---------- Supplied information ----------
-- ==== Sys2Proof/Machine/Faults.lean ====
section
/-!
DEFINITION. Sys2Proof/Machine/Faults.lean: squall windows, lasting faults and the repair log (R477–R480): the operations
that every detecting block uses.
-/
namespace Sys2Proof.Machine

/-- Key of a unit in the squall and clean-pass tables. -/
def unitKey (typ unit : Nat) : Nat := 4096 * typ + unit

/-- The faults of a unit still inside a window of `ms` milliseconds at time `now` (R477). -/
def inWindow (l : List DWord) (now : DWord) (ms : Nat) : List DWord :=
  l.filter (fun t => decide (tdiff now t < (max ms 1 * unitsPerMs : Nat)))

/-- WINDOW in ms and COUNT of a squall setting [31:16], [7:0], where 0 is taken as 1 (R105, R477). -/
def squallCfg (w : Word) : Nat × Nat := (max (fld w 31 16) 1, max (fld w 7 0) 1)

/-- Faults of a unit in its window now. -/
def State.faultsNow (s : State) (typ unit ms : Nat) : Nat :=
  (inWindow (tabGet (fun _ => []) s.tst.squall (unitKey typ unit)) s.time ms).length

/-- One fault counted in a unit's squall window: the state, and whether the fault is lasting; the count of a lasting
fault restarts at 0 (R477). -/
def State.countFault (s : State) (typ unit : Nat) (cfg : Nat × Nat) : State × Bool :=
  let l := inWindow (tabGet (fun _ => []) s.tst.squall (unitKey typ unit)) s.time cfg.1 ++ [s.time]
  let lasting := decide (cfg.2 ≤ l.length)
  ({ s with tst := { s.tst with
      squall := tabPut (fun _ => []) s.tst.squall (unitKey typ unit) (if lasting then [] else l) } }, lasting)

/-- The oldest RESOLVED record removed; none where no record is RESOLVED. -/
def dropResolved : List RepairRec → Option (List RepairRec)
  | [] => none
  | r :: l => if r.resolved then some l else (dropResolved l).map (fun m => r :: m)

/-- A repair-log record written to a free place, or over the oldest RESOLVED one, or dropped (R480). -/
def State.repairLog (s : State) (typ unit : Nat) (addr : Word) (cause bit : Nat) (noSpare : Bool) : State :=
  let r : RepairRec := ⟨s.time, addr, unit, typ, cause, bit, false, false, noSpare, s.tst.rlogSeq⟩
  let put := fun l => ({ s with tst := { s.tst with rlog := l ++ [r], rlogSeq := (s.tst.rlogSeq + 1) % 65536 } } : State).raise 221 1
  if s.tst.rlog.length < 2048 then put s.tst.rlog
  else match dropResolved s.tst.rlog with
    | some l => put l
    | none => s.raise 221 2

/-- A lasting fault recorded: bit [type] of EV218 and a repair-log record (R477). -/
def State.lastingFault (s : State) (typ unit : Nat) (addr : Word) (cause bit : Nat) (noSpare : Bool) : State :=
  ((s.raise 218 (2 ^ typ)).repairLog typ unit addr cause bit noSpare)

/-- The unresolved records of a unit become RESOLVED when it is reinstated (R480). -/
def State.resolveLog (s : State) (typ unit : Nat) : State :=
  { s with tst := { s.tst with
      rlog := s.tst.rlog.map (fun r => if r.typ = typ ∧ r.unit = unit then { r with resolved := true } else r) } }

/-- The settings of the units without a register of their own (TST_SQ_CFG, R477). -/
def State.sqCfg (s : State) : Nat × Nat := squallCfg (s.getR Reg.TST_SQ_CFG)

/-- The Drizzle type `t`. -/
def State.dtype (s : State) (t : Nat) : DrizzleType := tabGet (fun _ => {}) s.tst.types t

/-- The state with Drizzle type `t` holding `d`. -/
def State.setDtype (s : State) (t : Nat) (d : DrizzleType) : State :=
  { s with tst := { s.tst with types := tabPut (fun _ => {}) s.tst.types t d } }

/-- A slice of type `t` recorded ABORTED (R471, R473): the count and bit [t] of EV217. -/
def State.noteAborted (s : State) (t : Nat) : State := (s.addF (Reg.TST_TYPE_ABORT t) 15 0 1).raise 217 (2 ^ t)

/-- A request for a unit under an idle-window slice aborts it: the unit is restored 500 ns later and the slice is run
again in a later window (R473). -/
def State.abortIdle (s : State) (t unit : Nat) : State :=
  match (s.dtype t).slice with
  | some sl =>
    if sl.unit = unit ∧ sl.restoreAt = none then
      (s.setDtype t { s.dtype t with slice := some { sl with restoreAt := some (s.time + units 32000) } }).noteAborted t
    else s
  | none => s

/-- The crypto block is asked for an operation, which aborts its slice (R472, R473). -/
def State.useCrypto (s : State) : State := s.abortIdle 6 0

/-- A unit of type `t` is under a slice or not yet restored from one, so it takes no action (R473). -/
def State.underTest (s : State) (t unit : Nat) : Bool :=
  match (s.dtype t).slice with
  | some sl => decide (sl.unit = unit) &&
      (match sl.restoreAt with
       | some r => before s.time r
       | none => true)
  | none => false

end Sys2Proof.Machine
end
----------
---------- Supplied information ----------
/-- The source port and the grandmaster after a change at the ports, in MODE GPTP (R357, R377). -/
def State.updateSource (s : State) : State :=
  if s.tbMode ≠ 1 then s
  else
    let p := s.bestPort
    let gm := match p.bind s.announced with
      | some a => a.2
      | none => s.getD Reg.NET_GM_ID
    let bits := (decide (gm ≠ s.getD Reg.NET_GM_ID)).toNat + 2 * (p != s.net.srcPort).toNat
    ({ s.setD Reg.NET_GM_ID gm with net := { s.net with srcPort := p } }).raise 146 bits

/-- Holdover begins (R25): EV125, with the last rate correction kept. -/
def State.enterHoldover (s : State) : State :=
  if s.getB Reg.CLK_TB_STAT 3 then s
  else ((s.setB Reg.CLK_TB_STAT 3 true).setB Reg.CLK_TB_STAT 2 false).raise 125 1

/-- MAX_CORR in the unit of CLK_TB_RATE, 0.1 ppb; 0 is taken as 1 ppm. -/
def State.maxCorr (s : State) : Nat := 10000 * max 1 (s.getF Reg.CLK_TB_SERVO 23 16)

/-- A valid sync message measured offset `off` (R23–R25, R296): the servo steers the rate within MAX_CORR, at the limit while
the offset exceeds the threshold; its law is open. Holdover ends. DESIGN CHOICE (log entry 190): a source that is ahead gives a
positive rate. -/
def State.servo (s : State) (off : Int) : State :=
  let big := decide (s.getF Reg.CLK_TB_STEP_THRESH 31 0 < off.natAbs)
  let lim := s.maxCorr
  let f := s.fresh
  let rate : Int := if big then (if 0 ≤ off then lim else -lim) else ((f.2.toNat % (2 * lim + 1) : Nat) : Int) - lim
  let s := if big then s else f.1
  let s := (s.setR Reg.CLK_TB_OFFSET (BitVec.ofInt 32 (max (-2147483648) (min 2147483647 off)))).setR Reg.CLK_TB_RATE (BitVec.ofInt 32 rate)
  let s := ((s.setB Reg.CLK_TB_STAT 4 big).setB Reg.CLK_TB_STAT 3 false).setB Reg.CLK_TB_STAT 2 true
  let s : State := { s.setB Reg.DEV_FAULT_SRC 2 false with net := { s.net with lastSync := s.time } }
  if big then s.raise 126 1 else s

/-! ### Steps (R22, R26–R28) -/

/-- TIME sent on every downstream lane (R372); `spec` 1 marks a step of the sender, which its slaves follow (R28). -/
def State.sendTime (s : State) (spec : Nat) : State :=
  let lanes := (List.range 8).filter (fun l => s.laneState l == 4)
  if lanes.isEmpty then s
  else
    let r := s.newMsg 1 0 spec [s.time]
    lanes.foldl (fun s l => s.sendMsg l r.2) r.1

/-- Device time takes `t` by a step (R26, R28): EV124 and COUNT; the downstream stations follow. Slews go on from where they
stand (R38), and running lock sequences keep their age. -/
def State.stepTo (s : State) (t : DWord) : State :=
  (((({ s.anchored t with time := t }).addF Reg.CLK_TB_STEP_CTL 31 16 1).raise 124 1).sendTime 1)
----------
---------- Supplied information ----------
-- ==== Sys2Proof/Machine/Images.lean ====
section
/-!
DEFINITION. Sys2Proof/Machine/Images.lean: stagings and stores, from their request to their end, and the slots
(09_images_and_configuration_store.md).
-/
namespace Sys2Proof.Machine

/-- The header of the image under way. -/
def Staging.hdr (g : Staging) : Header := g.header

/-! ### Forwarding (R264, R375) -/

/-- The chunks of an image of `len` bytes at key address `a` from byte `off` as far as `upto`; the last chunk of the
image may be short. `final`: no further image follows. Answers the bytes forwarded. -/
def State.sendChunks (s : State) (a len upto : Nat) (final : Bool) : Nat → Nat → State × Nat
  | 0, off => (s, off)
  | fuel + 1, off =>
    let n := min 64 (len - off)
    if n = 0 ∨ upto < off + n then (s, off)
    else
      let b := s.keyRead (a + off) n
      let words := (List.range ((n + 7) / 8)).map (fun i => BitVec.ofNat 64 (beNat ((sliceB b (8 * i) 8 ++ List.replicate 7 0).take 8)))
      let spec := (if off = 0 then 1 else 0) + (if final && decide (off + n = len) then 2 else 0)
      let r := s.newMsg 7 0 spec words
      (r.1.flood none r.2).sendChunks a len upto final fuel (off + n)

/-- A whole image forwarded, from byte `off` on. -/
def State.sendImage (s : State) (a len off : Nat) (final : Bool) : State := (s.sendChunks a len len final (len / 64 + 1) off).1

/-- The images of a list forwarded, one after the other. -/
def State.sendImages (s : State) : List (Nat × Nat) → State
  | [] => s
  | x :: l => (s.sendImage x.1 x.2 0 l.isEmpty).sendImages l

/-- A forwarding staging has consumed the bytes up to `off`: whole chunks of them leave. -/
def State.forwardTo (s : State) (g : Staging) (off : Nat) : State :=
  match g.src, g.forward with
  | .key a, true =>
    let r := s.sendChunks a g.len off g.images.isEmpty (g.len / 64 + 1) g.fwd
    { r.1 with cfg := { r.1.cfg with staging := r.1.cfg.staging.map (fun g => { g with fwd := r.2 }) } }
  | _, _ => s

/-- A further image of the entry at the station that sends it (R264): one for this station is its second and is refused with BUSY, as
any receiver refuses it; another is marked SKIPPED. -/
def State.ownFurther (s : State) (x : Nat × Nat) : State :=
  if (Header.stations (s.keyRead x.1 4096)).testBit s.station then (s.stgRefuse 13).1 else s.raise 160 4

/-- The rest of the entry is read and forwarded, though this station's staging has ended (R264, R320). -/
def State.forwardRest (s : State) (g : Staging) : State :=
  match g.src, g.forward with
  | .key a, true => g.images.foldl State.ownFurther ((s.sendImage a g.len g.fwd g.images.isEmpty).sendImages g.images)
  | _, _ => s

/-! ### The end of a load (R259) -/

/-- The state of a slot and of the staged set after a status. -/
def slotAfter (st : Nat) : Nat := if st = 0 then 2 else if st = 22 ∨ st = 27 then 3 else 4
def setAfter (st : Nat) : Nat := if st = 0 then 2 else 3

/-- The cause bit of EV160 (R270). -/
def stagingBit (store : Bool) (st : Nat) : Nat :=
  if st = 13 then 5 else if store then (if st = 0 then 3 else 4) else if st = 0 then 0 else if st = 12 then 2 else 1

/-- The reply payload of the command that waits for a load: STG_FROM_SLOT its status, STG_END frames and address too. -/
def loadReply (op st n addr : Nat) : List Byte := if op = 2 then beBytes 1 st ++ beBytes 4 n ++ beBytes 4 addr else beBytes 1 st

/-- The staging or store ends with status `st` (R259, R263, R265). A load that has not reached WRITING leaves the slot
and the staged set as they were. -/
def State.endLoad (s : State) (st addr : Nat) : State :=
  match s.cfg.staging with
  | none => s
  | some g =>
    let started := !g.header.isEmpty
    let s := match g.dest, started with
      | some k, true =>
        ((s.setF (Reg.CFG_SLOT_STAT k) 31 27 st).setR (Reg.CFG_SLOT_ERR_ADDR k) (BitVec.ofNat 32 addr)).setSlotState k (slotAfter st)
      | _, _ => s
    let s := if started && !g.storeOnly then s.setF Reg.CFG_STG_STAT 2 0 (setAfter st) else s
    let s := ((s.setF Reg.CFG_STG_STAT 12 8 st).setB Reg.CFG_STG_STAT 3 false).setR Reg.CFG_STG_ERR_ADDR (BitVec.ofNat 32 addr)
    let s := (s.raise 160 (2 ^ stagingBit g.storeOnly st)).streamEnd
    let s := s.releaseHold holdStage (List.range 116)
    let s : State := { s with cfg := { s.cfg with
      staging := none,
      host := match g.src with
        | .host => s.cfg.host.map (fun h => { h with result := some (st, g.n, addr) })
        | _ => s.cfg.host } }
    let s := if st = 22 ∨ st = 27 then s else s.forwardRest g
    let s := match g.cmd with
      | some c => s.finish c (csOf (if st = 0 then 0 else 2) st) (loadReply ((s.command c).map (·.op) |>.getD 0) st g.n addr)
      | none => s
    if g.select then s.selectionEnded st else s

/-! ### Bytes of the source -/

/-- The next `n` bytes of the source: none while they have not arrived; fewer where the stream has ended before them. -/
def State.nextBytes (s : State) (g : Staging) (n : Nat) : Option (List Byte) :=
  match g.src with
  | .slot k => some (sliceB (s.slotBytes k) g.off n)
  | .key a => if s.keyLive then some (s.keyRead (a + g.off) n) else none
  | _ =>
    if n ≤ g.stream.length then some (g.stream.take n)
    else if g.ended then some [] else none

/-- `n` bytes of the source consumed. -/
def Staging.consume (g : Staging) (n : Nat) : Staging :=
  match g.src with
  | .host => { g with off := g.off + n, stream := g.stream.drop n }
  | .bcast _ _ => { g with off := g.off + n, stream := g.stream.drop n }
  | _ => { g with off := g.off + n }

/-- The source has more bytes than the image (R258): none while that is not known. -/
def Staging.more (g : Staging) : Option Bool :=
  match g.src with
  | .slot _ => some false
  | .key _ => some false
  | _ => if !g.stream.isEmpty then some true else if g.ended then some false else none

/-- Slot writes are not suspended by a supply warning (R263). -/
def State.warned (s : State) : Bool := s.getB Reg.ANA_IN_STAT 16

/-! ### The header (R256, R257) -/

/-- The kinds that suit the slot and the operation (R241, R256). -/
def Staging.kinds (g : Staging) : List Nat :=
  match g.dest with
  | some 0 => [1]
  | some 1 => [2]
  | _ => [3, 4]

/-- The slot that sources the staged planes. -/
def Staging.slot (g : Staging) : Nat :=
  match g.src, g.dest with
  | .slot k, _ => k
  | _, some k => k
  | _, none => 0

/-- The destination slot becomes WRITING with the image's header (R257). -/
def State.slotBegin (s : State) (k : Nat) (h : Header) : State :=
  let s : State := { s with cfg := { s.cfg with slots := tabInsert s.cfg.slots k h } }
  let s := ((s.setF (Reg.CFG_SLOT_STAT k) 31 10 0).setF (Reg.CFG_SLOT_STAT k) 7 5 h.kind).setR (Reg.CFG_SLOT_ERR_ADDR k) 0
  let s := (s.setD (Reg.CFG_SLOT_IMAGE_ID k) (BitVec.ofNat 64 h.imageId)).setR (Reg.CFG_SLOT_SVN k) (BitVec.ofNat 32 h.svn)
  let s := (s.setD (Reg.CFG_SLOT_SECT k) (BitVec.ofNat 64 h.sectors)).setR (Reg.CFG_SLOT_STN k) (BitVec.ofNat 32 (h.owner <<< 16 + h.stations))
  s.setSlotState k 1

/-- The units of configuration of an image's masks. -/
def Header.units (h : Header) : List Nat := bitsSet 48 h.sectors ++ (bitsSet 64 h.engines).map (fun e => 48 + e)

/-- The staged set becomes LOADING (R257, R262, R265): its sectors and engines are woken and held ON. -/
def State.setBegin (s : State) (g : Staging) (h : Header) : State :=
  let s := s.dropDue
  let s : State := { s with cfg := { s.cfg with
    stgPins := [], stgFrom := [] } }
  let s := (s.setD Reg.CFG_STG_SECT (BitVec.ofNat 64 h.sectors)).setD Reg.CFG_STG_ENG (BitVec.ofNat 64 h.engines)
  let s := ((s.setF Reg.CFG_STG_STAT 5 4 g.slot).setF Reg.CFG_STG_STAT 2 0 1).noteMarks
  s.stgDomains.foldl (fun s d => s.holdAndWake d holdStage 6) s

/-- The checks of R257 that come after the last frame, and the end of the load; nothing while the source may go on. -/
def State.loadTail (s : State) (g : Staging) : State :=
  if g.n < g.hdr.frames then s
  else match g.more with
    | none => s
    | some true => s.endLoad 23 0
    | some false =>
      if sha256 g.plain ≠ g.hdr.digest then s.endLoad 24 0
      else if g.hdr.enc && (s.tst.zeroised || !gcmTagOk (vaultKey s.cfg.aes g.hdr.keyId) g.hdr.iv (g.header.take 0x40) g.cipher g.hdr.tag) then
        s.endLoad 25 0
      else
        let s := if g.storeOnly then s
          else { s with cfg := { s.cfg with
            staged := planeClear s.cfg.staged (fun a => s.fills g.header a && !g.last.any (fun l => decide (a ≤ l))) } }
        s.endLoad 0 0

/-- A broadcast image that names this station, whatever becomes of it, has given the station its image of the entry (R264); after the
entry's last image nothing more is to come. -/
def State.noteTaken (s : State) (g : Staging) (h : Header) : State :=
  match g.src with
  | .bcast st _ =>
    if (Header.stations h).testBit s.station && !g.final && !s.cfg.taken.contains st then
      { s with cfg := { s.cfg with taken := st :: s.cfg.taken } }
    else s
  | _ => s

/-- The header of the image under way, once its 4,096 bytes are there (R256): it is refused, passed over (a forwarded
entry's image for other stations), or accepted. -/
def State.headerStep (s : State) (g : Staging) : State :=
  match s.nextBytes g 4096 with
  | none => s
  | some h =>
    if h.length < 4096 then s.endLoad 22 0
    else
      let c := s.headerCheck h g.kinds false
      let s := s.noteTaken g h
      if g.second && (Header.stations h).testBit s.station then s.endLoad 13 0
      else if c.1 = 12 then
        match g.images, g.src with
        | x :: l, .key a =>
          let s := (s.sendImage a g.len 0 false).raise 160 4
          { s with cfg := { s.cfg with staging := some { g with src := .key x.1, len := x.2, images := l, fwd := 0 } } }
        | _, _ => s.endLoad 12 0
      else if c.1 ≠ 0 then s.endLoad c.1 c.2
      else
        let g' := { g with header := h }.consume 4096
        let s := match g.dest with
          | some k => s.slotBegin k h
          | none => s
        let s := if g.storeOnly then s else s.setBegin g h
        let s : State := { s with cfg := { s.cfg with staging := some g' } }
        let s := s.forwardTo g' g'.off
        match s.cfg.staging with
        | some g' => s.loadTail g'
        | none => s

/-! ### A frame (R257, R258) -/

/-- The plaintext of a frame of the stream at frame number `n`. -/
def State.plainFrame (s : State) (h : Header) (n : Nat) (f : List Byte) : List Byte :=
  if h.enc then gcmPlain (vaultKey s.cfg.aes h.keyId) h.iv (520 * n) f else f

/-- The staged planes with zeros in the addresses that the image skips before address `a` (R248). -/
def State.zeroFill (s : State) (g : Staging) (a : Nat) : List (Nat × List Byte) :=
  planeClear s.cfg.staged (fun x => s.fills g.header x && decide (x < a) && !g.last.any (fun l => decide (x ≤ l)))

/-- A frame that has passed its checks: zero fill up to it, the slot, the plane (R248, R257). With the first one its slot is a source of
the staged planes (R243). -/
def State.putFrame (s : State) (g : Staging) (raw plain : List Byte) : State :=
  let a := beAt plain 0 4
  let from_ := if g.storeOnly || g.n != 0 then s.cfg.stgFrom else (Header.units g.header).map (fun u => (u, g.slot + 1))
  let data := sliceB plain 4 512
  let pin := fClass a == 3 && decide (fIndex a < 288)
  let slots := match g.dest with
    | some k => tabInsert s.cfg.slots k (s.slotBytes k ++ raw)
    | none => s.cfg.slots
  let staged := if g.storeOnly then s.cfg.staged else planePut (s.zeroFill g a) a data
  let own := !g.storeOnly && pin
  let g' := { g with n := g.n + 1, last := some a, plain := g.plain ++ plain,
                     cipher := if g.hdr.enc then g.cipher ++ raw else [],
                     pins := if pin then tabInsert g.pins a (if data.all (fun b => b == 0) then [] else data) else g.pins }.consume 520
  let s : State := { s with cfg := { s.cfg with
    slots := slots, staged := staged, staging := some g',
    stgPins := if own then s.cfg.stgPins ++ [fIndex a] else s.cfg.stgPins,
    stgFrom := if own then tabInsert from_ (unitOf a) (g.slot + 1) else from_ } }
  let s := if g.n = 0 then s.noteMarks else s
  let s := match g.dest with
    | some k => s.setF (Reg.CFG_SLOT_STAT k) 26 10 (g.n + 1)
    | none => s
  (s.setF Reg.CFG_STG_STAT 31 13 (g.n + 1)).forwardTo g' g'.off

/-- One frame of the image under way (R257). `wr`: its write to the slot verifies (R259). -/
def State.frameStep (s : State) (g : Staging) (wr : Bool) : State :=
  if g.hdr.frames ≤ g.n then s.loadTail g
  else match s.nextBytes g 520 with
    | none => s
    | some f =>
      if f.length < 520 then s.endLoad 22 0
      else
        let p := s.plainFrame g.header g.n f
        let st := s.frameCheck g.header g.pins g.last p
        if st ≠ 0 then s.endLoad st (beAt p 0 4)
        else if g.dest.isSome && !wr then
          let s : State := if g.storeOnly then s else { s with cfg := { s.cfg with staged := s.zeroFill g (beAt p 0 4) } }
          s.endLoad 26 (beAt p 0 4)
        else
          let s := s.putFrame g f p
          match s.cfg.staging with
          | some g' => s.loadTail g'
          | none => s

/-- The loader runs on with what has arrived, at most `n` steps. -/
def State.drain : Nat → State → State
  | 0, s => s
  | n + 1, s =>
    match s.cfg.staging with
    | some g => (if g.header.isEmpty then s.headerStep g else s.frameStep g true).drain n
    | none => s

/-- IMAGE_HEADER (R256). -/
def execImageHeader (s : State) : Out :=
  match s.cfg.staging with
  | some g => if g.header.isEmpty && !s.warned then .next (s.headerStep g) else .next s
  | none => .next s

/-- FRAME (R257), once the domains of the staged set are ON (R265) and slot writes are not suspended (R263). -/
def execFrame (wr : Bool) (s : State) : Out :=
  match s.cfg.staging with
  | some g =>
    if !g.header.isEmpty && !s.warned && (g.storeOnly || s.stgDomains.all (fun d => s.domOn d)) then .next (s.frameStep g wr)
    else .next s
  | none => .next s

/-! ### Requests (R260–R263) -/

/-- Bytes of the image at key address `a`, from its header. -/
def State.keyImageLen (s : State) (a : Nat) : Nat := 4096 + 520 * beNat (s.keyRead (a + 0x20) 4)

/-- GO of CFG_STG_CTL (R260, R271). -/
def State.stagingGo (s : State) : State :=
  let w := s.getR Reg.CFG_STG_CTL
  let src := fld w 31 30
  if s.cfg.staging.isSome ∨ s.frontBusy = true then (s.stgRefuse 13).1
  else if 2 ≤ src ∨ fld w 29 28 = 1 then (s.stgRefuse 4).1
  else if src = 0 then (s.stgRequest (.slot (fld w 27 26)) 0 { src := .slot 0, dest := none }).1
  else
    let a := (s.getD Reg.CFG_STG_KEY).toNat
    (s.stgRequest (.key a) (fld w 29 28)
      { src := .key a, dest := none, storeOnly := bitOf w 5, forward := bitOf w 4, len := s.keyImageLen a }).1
----------
Problem statement: Restate word for word the entries above from the line with "-- ==== Sys2Proof/Machine/Faults.lean" through the line with "let lasting := decide (cfg.2 ≤ l.length)", inclusive, leaving out everything else.

Response to the task:
-- ==== Sys2Proof/Machine/Faults.lean ====
section
/-!
DEFINITION. Sys2Proof/Machine/Faults.lean: squall windows, lasting faults and the repair log (R477–R480): the operations
that every detecting block uses.
-/
namespace Sys2Proof.Machine

/-- Key of a unit in the squall and clean-pass tables. -/
def unitKey (typ unit : Nat) : Nat := 4096 * typ + unit

/-- The faults of a unit still inside a window of `ms` milliseconds at time `now` (R477). -/
def inWindow (l : List DWord) (now : DWord) (ms : Nat) : List DWord :=
  l.filter (fun t => decide (tdiff now t < (max ms 1 * unitsPerMs : Nat)))

/-- WINDOW in ms and COUNT of a squall setting [31:16], [7:0], where 0 is taken as 1 (R105, R477). -/
def squallCfg (w : Word) : Nat × Nat := (max (fld w 31 16) 1, max (fld w 7 0) 1)

/-- Faults of a unit in its window now. -/
def State.faultsNow (s : State) (typ unit ms : Nat) : Nat :=
  (inWindow (tabGet (fun _ => []) s.tst.squall (unitKey typ unit)) s.time ms).length

/-- One fault counted in a unit's squall window: the state, and whether the fault is lasting; the count of a lasting
fault restarts at 0 (R477). -/
def State.countFault (s : State) (typ unit : Nat) (cfg : Nat × Nat) : State × Bool :=
  let l := inWindow (tabGet (fun _ => []) s.tst.squall (unitKey typ unit)) s.time cfg.1 ++ [s.time]
  let lasting := decide (cfg.2 ≤ l.length)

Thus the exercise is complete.